/-- 42_ip_value.md sections 3 and 7: the numbers read from an address, with `FamilyMismatch` for `ATOU32` of a
16-byte address and `IndexRange` for `ABYTE` past the first byte. That `ATOU128` of a 4-byte address is its mapped form
is a decision of the spec (92_eei_decisions.md D17, U5) on a point its source leaves open, a DESIGN CHOICE (log
entry 9). -/
def Obligations.NumbersFromAddresses : Prop :=
  ∀ (s : State) (rd : XReg) (rs1 : AReg) (v : IPAddr) (idx : Imm8), readA s rs1 = .addr v →
    (v.len = 4 → CompletesWith (.atou32 rd rs1) s [.x rd] (fun t => (readX t rd).toNat = fromBE v.bytes)) ∧
    (v.len = 16 → Raises (.atou32 rd rs1) s .familyMismatch) ∧
    CompletesWith (.atou128 rd rs1) s [.x rd] (fun t =>
      (readX t rd).toNat = fromBE (if v.len = 16 then v.bytes else mappedHead ++ v.bytes)) ∧
    CompletesWith (.atou128c rd rs1) s [.x rd] (fun t => (readX t rd).toNat = fromBE v.bytes) ∧
    (idx.toNat < v.len → CompletesWith (.abyte rd rs1 idx) s [.x rd]
      (fun t => (readX t rd).toNat = (v.bytes.reverse.getD idx.toNat 0).toNat)) ∧
    (v.len ≤ idx.toNat → Raises (.abyte rd rs1 idx) s .indexRange)

/-- 42_ip_value.md section 4: the three predicates of an address. -/
def Obligations.AddressPredicates : Prop :=
  ∀ (s : State) (rs1 : AReg) (v : IPAddr), readA s rs1 = .addr v →
    CompletesWith (.is4 rs1) s [.t] (fun t => t.t = decide (v.len = 4)) ∧
    CompletesWith (.is6 rs1) s [.t] (fun t => t.t = decide (v.len = 16)) ∧
    CompletesWith (.is4in6 rs1) s [.t] (fun t => t.t = decide (v.bytes.take 12 = mappedHead))

/-- 42_ip_value.md sections 6 and 7: logic byte by byte, addition modulo `2^(8n)` with `C` unchanged, and
`LengthMismatch` for operands of different length. -/
def Obligations.AddressLogicAndAdd : Prop :=
  ∀ (s : State) (rd rs1 rs2 : AReg) (u v : IPAddr), readA s rs1 = .addr u → readA s rs2 = .addr v →
    (u.len = v.len →
      CompletesWith (.aor rd rs1 rs2) s [.a rd]
        (fun t => HoldsBytes t rd (List.zipWith (fun x y => x ||| y) u.bytes v.bytes)) ∧
      CompletesWith (.aand rd rs1 rs2) s [.a rd]
        (fun t => HoldsBytes t rd (List.zipWith (fun x y => x &&& y) u.bytes v.bytes)) ∧
      CompletesWith (.axor rd rs1 rs2) s [.a rd]
        (fun t => HoldsBytes t rd (List.zipWith (fun x y => x ^^^ y) u.bytes v.bytes)) ∧
      CompletesWith (.aadd rd rs1 rs2) s [.a rd] (fun t =>
        HoldsBytes t rd (beBytes u.len ((fromBE u.bytes + fromBE v.bytes) % 2 ^ (8 * u.len))))) ∧
    (u.len ≠ v.len →
      Raises (.aor rd rs1 rs2) s .lengthMismatch ∧ Raises (.aand rd rs1 rs2) s .lengthMismatch ∧
      Raises (.axor rd rs1 rs2) s .lengthMismatch ∧ Raises (.aadd rd rs1 rs2) s .lengthMismatch) ∧
    CompletesWith (.anot rd rs1) s [.a rd] (fun t => HoldsBytes t rd (u.bytes.map fun x => 0xff - x))

/-- 42_ip_value.md section 7: `ACMP` compares by number within a length and puts every 4-byte address before every
16-byte one. -/
def Obligations.AddressCompare : Prop :=
  ∀ (s : State) (rs1 rs2 : AReg) (u v : IPAddr), readA s rs1 = .addr u → readA s rs2 = .addr v →
    CompletesWith (.acmp rs1 rs2) s [.cc] (fun t =>
      (t.cc = .eq ↔ u = v) ∧
      (t.cc = .lt ↔ u.len < v.len ∨ (u.len = v.len ∧ fromBE u.bytes < fromBE v.bytes)) ∧
      (t.cc = .gt ↔ v.len < u.len ∨ (u.len = v.len ∧ fromBE v.bytes < fromBE u.bytes)))

/-- 42_ip_value.md section 1 and 10_state.md section 3: a command that reads an `a` register holding `Uninit`
or a `p` register never written raises `UninitIP`, whatever else would be wrong with its operands. -/
def Obligations.UninitOperandsTrap : Prop :=
  ∀ (i : Instr) (s : State), i.wf = true →
    ((∃ r ∈ addressOperands i, readA s r = .uninit) ∨
      (∃ r, prefixOperand i = some r ∧ (readP s r).addr = .uninit)) →
    Raises i s .uninitIP

/-! ### Prefixes -/

/-- 43_prefix.md section 2: `IPPFX` keeps the length, keeps the top `bits` bits and clears the rest; `PrefixRange`
where the address has fewer bits; and the two accessors read what a `p` register holds. -/
def Obligations.PrefixFactoryAndAccessors : Prop :=
  (∀ (s : State) (rd : PReg) (rs1 : AReg) (bits : Imm8) (v : IPAddr), readA s rs1 = .addr v →
    (bits.toNat ≤ 8 * v.len → CompletesWith (.ippfx rd rs1 bits) s [.p rd] (fun t =>
      (readP t rd).bits.val = bits.toNat ∧ ∃ A, (readP t rd).addr = .addr A ∧ A.family = v.family ∧
        ∀ j, A.num.getLsbD j = (decide (8 * v.len - bits.toNat ≤ j) && v.num.getLsbD j))) ∧
    (8 * v.len < bits.toNat → Raises (.ippfx rd rs1 bits) s .prefixRange)) ∧
  (∀ (s : State) (ad : AReg) (xd : XReg) (rs1 : PReg) (A : IPAddr), (readP s rs1).addr = .addr A →
    CompletesWith (.ippaddr ad rs1) s [.a ad] (fun t => readA t ad = .addr A) ∧
    CompletesWith (.ippbits xd rs1) s [.x xd] (fun t => (readX t xd).toNat = (readP s rs1).bits.val))

/-- 43_prefix.md section 2: `IPCONT` says whether the address has the prefix's length and its top bits; a prefix
longer than the address raises `PrefixRange`, and a shorter one of the other length contains nothing. The premise is
10_state.md R22, which every step keeps. -/
def Obligations.PrefixContainment : Prop :=
  ∀ (s : State) (rs1 : PReg) (rs2 : AReg) (v : IPAddr), (readP s rs1).valid → readA s rs2 = .addr v →
    (EntryContains s v rs1 → CompletesWith (.ipcont rs1 rs2) s [.t] (fun t => t.t = true)) ∧
    (EntryMisses s v rs1 → CompletesWith (.ipcont rs1 rs2) s [.t] (fun t => t.t = false)) ∧
    (∀ cause, EntryRaises s v rs1 cause → Raises (.ipcont rs1 rs2) s cause)

/-- 43_prefix.md section 2: `IPCONTL` scans the selected registers in ascending order; the first that contains the
address ends the scan with 1, the first that raises ends it with its cause, and where all miss the result is 0. -/
def Obligations.PrefixListScan : Prop :=
  ∀ (s : State) (rs1 : AReg) (mask : Imm16) (v : IPAddr), (∀ r, (readP s r).valid) → readA s rs1 = .addr v →
    ((∀ j < 16, mask.getLsbD j = true → EntryMisses s v (BitVec.ofNat 4 j)) →
      CompletesWith (.ipcontl rs1 mask) s [.t] (fun t => t.t = false)) ∧
    (∀ k < 16, mask.getLsbD k = true →
      (∀ j < k, mask.getLsbD j = true → EntryMisses s v (BitVec.ofNat 4 j)) →
      (EntryContains s v (BitVec.ofNat 4 k) →
        CompletesWith (.ipcontl rs1 mask) s [.t] (fun t => t.t = true)) ∧
      (∀ cause, EntryRaises s v (BitVec.ofNat 4 k) cause → Raises (.ipcontl rs1 mask) s cause))

/-- 43_prefix.md section 3: construction of a Ref prefix with `PrefixRange` above 128, its accessors, and the two
containment commands. -/
def Obligations.RefPrefixes : Prop :=
  ∀ (s : State) (qd qs : QReg) (xd xs : XReg) (bits : Imm8) (mask : Imm16),
    (bits.toNat ≤ 128 → CompletesWith (.rpfx qd xs bits) s [.q qd] (fun t =>
      (readQ t qd).bits.val = bits.toNat ∧
      ∀ j < 128, (readQ t qd).ref.getLsbD j = (decide (128 - bits.toNat ≤ j) && (readX s xs).getLsbD j))) ∧
    (128 < bits.toNat → Raises (.rpfx qd xs bits) s .prefixRange) ∧
    CompletesWith (.rpref xd qs) s [.x xd] (fun t => readX t xd = (readQ s qs).ref) ∧
    CompletesWith (.rpbits xd qs) s [.x xd] (fun t => (readX t xd).toNat = (readQ s qs).bits.val) ∧
    ((∀ r, (readQ s r).valid) →
      CompletesWith (.rpcont qs xs) s [.t]
        (fun t => t.t = true ↔ RefTopBitsAgree (readQ s qs) (readX s xs)) ∧
      CompletesWith (.rpcontl xs mask) s [.t] (fun t => t.t = true ↔
        ∃ j < 16, mask.getLsbD j = true ∧ RefTopBitsAgree (readQ s (BitVec.ofNat 4 j)) (readX s xs)))

/-! ### The subnet iterator -/

/-- 44_subnets.md section 2: `SUBINIT` of a prefix `(A, k)` latches base and `l` where `l < 64` and the children fit
the address, and otherwise stops the iterator and keeps its other fields. -/
def Obligations.SubinitOutcome : Prop :=
  ∀ (s : State) (rs1 : PReg) (l : Imm8) (A : IPAddr), (readP s rs1).addr = .addr A →
    (l.toNat < 64 ∧ (readP s rs1).bits.val + l.toNat ≤ 8 * A.len →
      CompletesWith (.subinit rs1 l) s [.it, .ok] (fun t => t.ok = true ∧ t.it.active = true ∧
        t.it.base = readP s rs1 ∧ t.it.l.toNat = l.toNat ∧ t.it.idx = 0)) ∧
    (64 ≤ l.toNat ∨ 8 * A.len < (readP s rs1).bits.val + l.toNat →
      CompletesWith (.subinit rs1 l) s [.it, .ok] (fun t => t.ok = false ∧ t.it = { s.it with active := false }))

/-- 44_subnets.md section 2: `SUBNEXT` on an inactive iterator, on an exhausted one, and where a child is left. The
premise is 10_state.md R38, which every step keeps. -/
def Obligations.SubnextOutcome : Prop :=
  ∀ (s : State) (rd : PReg), s.it.valid →
    (s.it.active = false → CompletesWith (.subnext rd) s [.ok] (fun t => t.ok = false)) ∧
    (s.it.active = true → s.it.idx.toNat = 2 ^ s.it.l.toNat →
      CompletesWith (.subnext rd) s [.it, .ok] (fun t => t.ok = false ∧ t.it = { s.it with active := false })) ∧
    (∀ A, s.it.active = true → s.it.idx.toNat < 2 ^ s.it.l.toNat → s.it.base.addr = .addr A →
      CompletesWith (.subnext rd) s [.p rd, .it, .ok] (fun t => t.ok = true ∧
        t.it = { s.it with idx := t.it.idx } ∧ t.it.idx.toNat = s.it.idx.toNat + 1 ∧
        (readP t rd).bits.val = s.it.base.bits.val + s.it.l.toNat ∧
        ∃ S, (readP t rd).addr = .addr S ∧ S.family = A.family ∧
          S.num.toNat = A.num.toNat +
            s.it.idx.toNat * 2 ^ (8 * A.len - s.it.base.bits.val - s.it.l.toNat)))

/-- 44_subnets.md section 2: after a successful `SUBINIT`, the first `2^l` `SUBNEXT` commands deliver the children
with indices 0, 1, 2 and so on, each into the register it names, and the one after the last delivers nothing and
stops the iterator. -/
def Obligations.SubnetsEnumerated : Prop :=
  ∀ (s : State) (rs1 : PReg) (l : Imm8) (A : IPAddr) (rds : List PReg) (rd : PReg),
    (readP s rs1).addr = .addr A → l.toNat < 64 → (readP s rs1).bits.val + l.toNat ≤ 8 * A.len →
    (rds.length < 2 ^ l.toNat →
      ∃ t, execAll (.subinit rs1 l :: (rds.map fun r => Instr.subnext r) ++ [.subnext rd]) s = .next t ∧
        readP t rd = child A (readP s rs1).bits.val l.toNat rds.length ∧ t.ok = true ∧ t.it.active = true ∧
        t.it.idx.toNat = rds.length + 1) ∧
    (rds.length = 2 ^ l.toNat →
      ∃ t u, execAll (.subinit rs1 l :: rds.map fun r => Instr.subnext r) s = .next t ∧
        exec (.subnext rd) t = .next u ∧ u.ok = false ∧ u.it.active = false ∧ readP u rd = readP t rd)
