/-! ### `setRLen` -/

@[simp] theorem setRLen_x (s : State) (n : Nat) : (setRLen s n).x = s.x := rfl
@[simp] theorem setRLen_a (s : State) (n : Nat) : (setRLen s n).a = s.a := rfl
@[simp] theorem setRLen_p (s : State) (n : Nat) : (setRLen s n).p = s.p := rfl
@[simp] theorem setRLen_q (s : State) (n : Nat) : (setRLen s n).q = s.q := rfl
@[simp] theorem setRLen_c (s : State) (n : Nat) : (setRLen s n).c = s.c := rfl
@[simp] theorem setRLen_t (s : State) (n : Nat) : (setRLen s n).t = s.t := rfl
@[simp] theorem setRLen_ok (s : State) (n : Nat) : (setRLen s n).ok = s.ok := rfl
@[simp] theorem setRLen_cc (s : State) (n : Nat) : (setRLen s n).cc = s.cc := rfl
@[simp] theorem setRLen_fault (s : State) (n : Nat) : (setRLen s n).fault = s.fault := rfl
@[simp] theorem setRLen_fcause (s : State) (n : Nat) : (setRLen s n).fcause = s.fcause := rfl
@[simp] theorem setRLen_fcmd (s : State) (n : Nat) : (setRLen s n).fcmd = s.fcmd := rfl
@[simp] theorem setRLen_bufLen (s : State) (n : Nat) : (setRLen s n).bufLen = s.bufLen := rfl
@[simp] theorem setRLen_lenCfg (s : State) (n : Nat) : (setRLen s n).lenCfg = s.lenCfg := rfl
@[simp] theorem setRLen_rlen (s : State) (n : Nat) : (setRLen s n).rlen = BitVec.ofNat 9 n := rfl
@[simp] theorem setRLen_it (s : State) (n : Nat) : (setRLen s n).it = s.it := rfl
@[simp] theorem setRLen_buf (s : State) (n : Nat) : (setRLen s n).buf = s.buf := rfl
@[simp] theorem setRLen_pending (s : State) (n : Nat) : (setRLen s n).pending = s.pending := rfl
@[simp] theorem setRLen_reply (s : State) (n : Nat) : (setRLen s n).reply = s.reply := rfl
@[simp] theorem readX_setRLen (s : State) (n : Nat) (k : XReg) : readX (setRLen s n) k = readX s k := rfl
@[simp] theorem readA_setRLen (s : State) (n : Nat) (k : AReg) : readA (setRLen s n) k = readA s k := rfl
@[simp] theorem readP_setRLen (s : State) (n : Nat) (k : PReg) : readP (setRLen s n) k = readP s k := rfl
@[simp] theorem readQ_setRLen (s : State) (n : Nat) (k : QReg) : readQ (setRLen s n) k = readQ s k := rfl

/-! ### `setIt` -/

@[simp] theorem setIt_x (s : State) (it : Iter) : (setIt s it).x = s.x := rfl
@[simp] theorem setIt_a (s : State) (it : Iter) : (setIt s it).a = s.a := rfl
@[simp] theorem setIt_p (s : State) (it : Iter) : (setIt s it).p = s.p := rfl
@[simp] theorem setIt_q (s : State) (it : Iter) : (setIt s it).q = s.q := rfl
@[simp] theorem setIt_c (s : State) (it : Iter) : (setIt s it).c = s.c := rfl
@[simp] theorem setIt_t (s : State) (it : Iter) : (setIt s it).t = s.t := rfl
@[simp] theorem setIt_ok (s : State) (it : Iter) : (setIt s it).ok = s.ok := rfl
@[simp] theorem setIt_cc (s : State) (it : Iter) : (setIt s it).cc = s.cc := rfl
@[simp] theorem setIt_fault (s : State) (it : Iter) : (setIt s it).fault = s.fault := rfl
@[simp] theorem setIt_fcause (s : State) (it : Iter) : (setIt s it).fcause = s.fcause := rfl
@[simp] theorem setIt_fcmd (s : State) (it : Iter) : (setIt s it).fcmd = s.fcmd := rfl
@[simp] theorem setIt_bufLen (s : State) (it : Iter) : (setIt s it).bufLen = s.bufLen := rfl
@[simp] theorem setIt_lenCfg (s : State) (it : Iter) : (setIt s it).lenCfg = s.lenCfg := rfl
@[simp] theorem setIt_rlen (s : State) (it : Iter) : (setIt s it).rlen = s.rlen := rfl
@[simp] theorem setIt_it (s : State) (it : Iter) : (setIt s it).it = it := rfl
@[simp] theorem setIt_buf (s : State) (it : Iter) : (setIt s it).buf = s.buf := rfl
@[simp] theorem setIt_pending (s : State) (it : Iter) : (setIt s it).pending = s.pending := rfl
@[simp] theorem setIt_reply (s : State) (it : Iter) : (setIt s it).reply = s.reply := rfl
@[simp] theorem readX_setIt (s : State) (it : Iter) (k : XReg) : readX (setIt s it) k = readX s k := rfl
@[simp] theorem readA_setIt (s : State) (it : Iter) (k : AReg) : readA (setIt s it) k = readA s k := rfl
@[simp] theorem readP_setIt (s : State) (it : Iter) (k : PReg) : readP (setIt s it) k = readP s k := rfl
@[simp] theorem readQ_setIt (s : State) (it : Iter) (k : QReg) : readQ (setIt s it) k = readQ s k := rfl

/-! ### `setBuf` -/

@[simp] theorem setBuf_x (s : State) (m : Memory) : (setBuf s m).x = s.x := rfl
@[simp] theorem setBuf_a (s : State) (m : Memory) : (setBuf s m).a = s.a := rfl
@[simp] theorem setBuf_p (s : State) (m : Memory) : (setBuf s m).p = s.p := rfl
@[simp] theorem setBuf_q (s : State) (m : Memory) : (setBuf s m).q = s.q := rfl
@[simp] theorem setBuf_c (s : State) (m : Memory) : (setBuf s m).c = s.c := rfl
@[simp] theorem setBuf_t (s : State) (m : Memory) : (setBuf s m).t = s.t := rfl
@[simp] theorem setBuf_ok (s : State) (m : Memory) : (setBuf s m).ok = s.ok := rfl
@[simp] theorem setBuf_cc (s : State) (m : Memory) : (setBuf s m).cc = s.cc := rfl
@[simp] theorem setBuf_fault (s : State) (m : Memory) : (setBuf s m).fault = s.fault := rfl
@[simp] theorem setBuf_fcause (s : State) (m : Memory) : (setBuf s m).fcause = s.fcause := rfl
@[simp] theorem setBuf_fcmd (s : State) (m : Memory) : (setBuf s m).fcmd = s.fcmd := rfl
@[simp] theorem setBuf_bufLen (s : State) (m : Memory) : (setBuf s m).bufLen = s.bufLen := rfl
@[simp] theorem setBuf_lenCfg (s : State) (m : Memory) : (setBuf s m).lenCfg = s.lenCfg := rfl
@[simp] theorem setBuf_rlen (s : State) (m : Memory) : (setBuf s m).rlen = s.rlen := rfl
@[simp] theorem setBuf_it (s : State) (m : Memory) : (setBuf s m).it = s.it := rfl
@[simp] theorem setBuf_buf (s : State) (m : Memory) : (setBuf s m).buf = m := rfl
@[simp] theorem setBuf_pending (s : State) (m : Memory) : (setBuf s m).pending = s.pending := rfl
@[simp] theorem setBuf_reply (s : State) (m : Memory) : (setBuf s m).reply = s.reply := rfl
@[simp] theorem readX_setBuf (s : State) (m : Memory) (k : XReg) : readX (setBuf s m) k = readX s k := rfl
@[simp] theorem readA_setBuf (s : State) (m : Memory) (k : AReg) : readA (setBuf s m) k = readA s k := rfl
@[simp] theorem readP_setBuf (s : State) (m : Memory) (k : PReg) : readP (setBuf s m) k = readP s k := rfl
@[simp] theorem readQ_setBuf (s : State) (m : Memory) (k : QReg) : readQ (setBuf s m) k = readQ s k := rfl
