/-- `DEC.LEG` of a window that begins with a record takes back its values, where `LENCFG` holds its lengths. -/
theorem exec_decLeg_recordBody (hlens : lens s = .ok (ea.family, gw.family))
    (hW : s.buf.readBytes off.toNat s.bufLen.toNat = recordBody ea ip gw ref ++ rest) :
    exec (.decLeg xe at1 at2 at3 off) s = .next (writeRecord s xe at1 at2 at3
      { ea := ea, ip := ip, gw := gw, ref := ref } (2 * ea.len + gw.len + 16)) := by
  have hsize : recordLen 0 ea.family gw.family = 2 * ea.len + gw.len + 16 := by
    rw [recordLen_eq, Nat.zero_add, IPAddr.family_len, IPAddr.family_len]
  have hfit : recordLen 0 ea.family gw.family ≤ s.bufLen.toNat := by
    rw [← Memory.length_readBytes s.buf off.toNat s.bufLen.toNat, hW, hsize, List.length_append, recordBody_length,
      ← hlen]
    omega
  rw [exec_decLeg_record xe at1 at2 at3 hlens hin hfit, hW, sliceRecord_recordBody gw ref rest hlen, hsize]

end Decoded

/-- An encoder that fits leaves `BUF` with the record and `RLEN` with its length. -/
theorem exec_of_encodeRecord {i : Instr} {header : Family → Family → List Byte} {rd : XReg} {rs1 rs2 rs3 : AReg}
    {off : Imm8} {s : State} {ea ip gw : IPAddr} {B : List Byte}
    (he : exec i s = complete i s (encodeRecord header rd rs1 rs2 rs3 off s)) (hea : readA s rs1 = .addr ea)
    (hip : readA s rs2 = .addr ip) (hgw : readA s rs3 = .addr gw) (hlen : ea.len = ip.len)
    (hB : header ea.family gw.family ++ recordBody ea ip gw (readX s rd) = B) (hfit : off.toNat + B.length ≤ 256) :
    exec i s = .next (setRLen (setBuf s (s.buf.writeBytes off.toNat B)) B.length) := by
  subst hB
  rw [he, (encodeRecord_ok ..).2 ⟨ea, ip, gw, hea, hip, hgw, hlen, hfit, rfl⟩, complete_ok]

/-- Settles O60: the window begins with the record written (`readBytes_writeBytes_of_le`); its header, or `LENCFG`,
gives the families, and slicing gives back the values (`sliceRecord_recordBody`). -/
theorem recordRoundTrip : Obligations.RecordRoundTrip := by
  intro s rd xe rs1 rs2 rs3 at1 at2 at3 off ea ip gw B hw hea hip hgw hlen h12 h13 h23 hB back
  have hB256 : B.toNat ≤ 256 := by omega
  have hbufLen : (B.setWidth 9).toNat = B.toNat := toNat_setWidth_bufLen hB256
  have hbody : (recordBody ea ip gw (readX s rd)).length = 2 * ea.len + gw.len + 16 := by
    rw [recordBody_length, ← hlen, ← Nat.two_mul]
  refine ⟨fun hfit => ?cur, fun hfit => ?leg⟩
  case cur =>
    obtain ⟨R, hR⟩ : ∃ R, recordHeader ea.family gw.family ++ recordBody ea ip gw (readX s rd) = R := ⟨_, rfl⟩
    have hlength : R.length = 4 + 2 * ea.len + gw.len + 16 := by
      rw [← hR, List.length_append, length_recordHeader, hbody]
      omega
    have henc := exec_of_encodeRecord (exec_encCur rd rs1 rs2 rs3 off s) hea hip hgw hlen hR (by omega)
    obtain ⟨rest, hrest⟩ := s.buf.readBytes_writeBytes_of_le off.toNat B.toNat R hw (by omega) (by omega)
    have hdec := exec_decCur_recordBody
      (s := setBufLen (setRLen (setBuf s (s.buf.writeBytes off.toNat R)) R.length) (B.setWidth 9)) xe at1 at2 at3 hlen
      (by rwa [setBufLen_bufLen, hbufLen])
      (by rw [setBufLen_bufLen, hbufLen, ← List.append_assoc, hR]; exact hrest)
    exact ⟨_, (execAll_cons_of_next _ _ _ _ henc).trans <|
      (execAll_cons_of_next _ _ _ _ (exec_csrwi_bufLen hB256)).trans (execAll_cons_of_next _ _ _ _ hdec),
      readBack_writeRecord _ xe h12 h13 h23 ea ip gw _ (hfit.trans hB256)⟩
  case leg =>
    obtain ⟨R, hR⟩ : ∃ R, recordBody ea ip gw (readX s rd) = R := ⟨_, rfl⟩
    rw [hR] at hbody
    have henc := exec_of_encodeRecord (exec_encLeg rd rs1 rs2 rs3 off s) hea hip hgw hlen hR (by omega)
    obtain ⟨rest, hrest⟩ := s.buf.readBytes_writeBytes_of_le off.toNat B.toNat R hw (by omega) (by omega)
    have hdec := exec_decLeg_recordBody
      (s := setLenCfg (setBufLen (setRLen (setBuf s (s.buf.writeBytes off.toNat R)) R.length) (B.setWidth 9))
        (BitVec.ofNat 16 (gw.len * 256 + ea.len))) xe at1 at2 at3 hlen
      (by rwa [setLenCfg_bufLen, setBufLen_bufLen, hbufLen]) (lens_setLenCfg _ ea gw)
      (by rw [setLenCfg_bufLen, setBufLen_bufLen, hbufLen, hR]; exact hrest)
    exact ⟨_, (execAll_cons_of_next _ _ _ _ henc).trans <|
      (execAll_cons_of_next _ _ _ _ (exec_csrwi_bufLen hB256)).trans <|
      (execAll_cons_of_next _ _ _ _ rfl).trans (execAll_cons_of_next _ _ _ _ hdec),
      readBack_writeRecord _ xe h12 h13 h23 ea ip gw _ (hfit.trans hB256)⟩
————————
Activity
Retype the portion of the data above that starts on the line with "m).bufLen = s.bufLen := rfl" and finishes on the line with "theorem exec_decLeg_recordBody (hlens", including both of those lines.

Exercise result
@[simp] theorem setBuf_bufLen (s : State) (m : Memory) : (setBuf s m).bufLen = s.bufLen := rfl
@[simp] theorem setBuf_lenCfg (s : State) (m : Memory) : (setBuf s m).lenCfg = s.lenCfg := rfl
@[simp] theorem setBuf_rlen (s : State) (m : Memory) : (setBuf s m).rlen = s.rlen := rfl
@[simp] theorem setBuf_it (s : State) (m : Memory) : (setBuf s m).it = s.it := rfl
@[simp] theorem setBuf_buf (s : State) (m : Memory) : (setBuf s m).buf = m := rfl
@[simp] theorem setBuf_pending (s : State) (m : Memory) : (setBuf s m).pending = s.pending := rfl
@[simp] theorem setBuf_reply (s : State) (m : Memory) : (setBuf s m).reply = s.reply := rfl
@[simp] theorem readX_setBuf (s : State) (m : Memory) (k : XReg) : readX (setBuf s m) k = readX s k := rfl
@[simp] theorem readA_setBuf (s : State) (m : Memory) (k : AReg) : readA (setBuf s m) k = readA s k := rfl
@[simp] theorem readP_setBuf (s : State) (m : Memory) (k : PReg) : readP (setBuf s m) k = readP s k := rfl
@[simp] theorem readQ_setBuf (s : State) (m : Memory) (k : QReg) : readQ (setBuf s m) k = readQ s k := rfl
/-- `DEC.LEG` of a window that begins with a record takes back its values, where `LENCFG` holds its lengths. -/
theorem exec_decLeg_recordBody (hlens : lens s = .ok (ea.family, gw.family))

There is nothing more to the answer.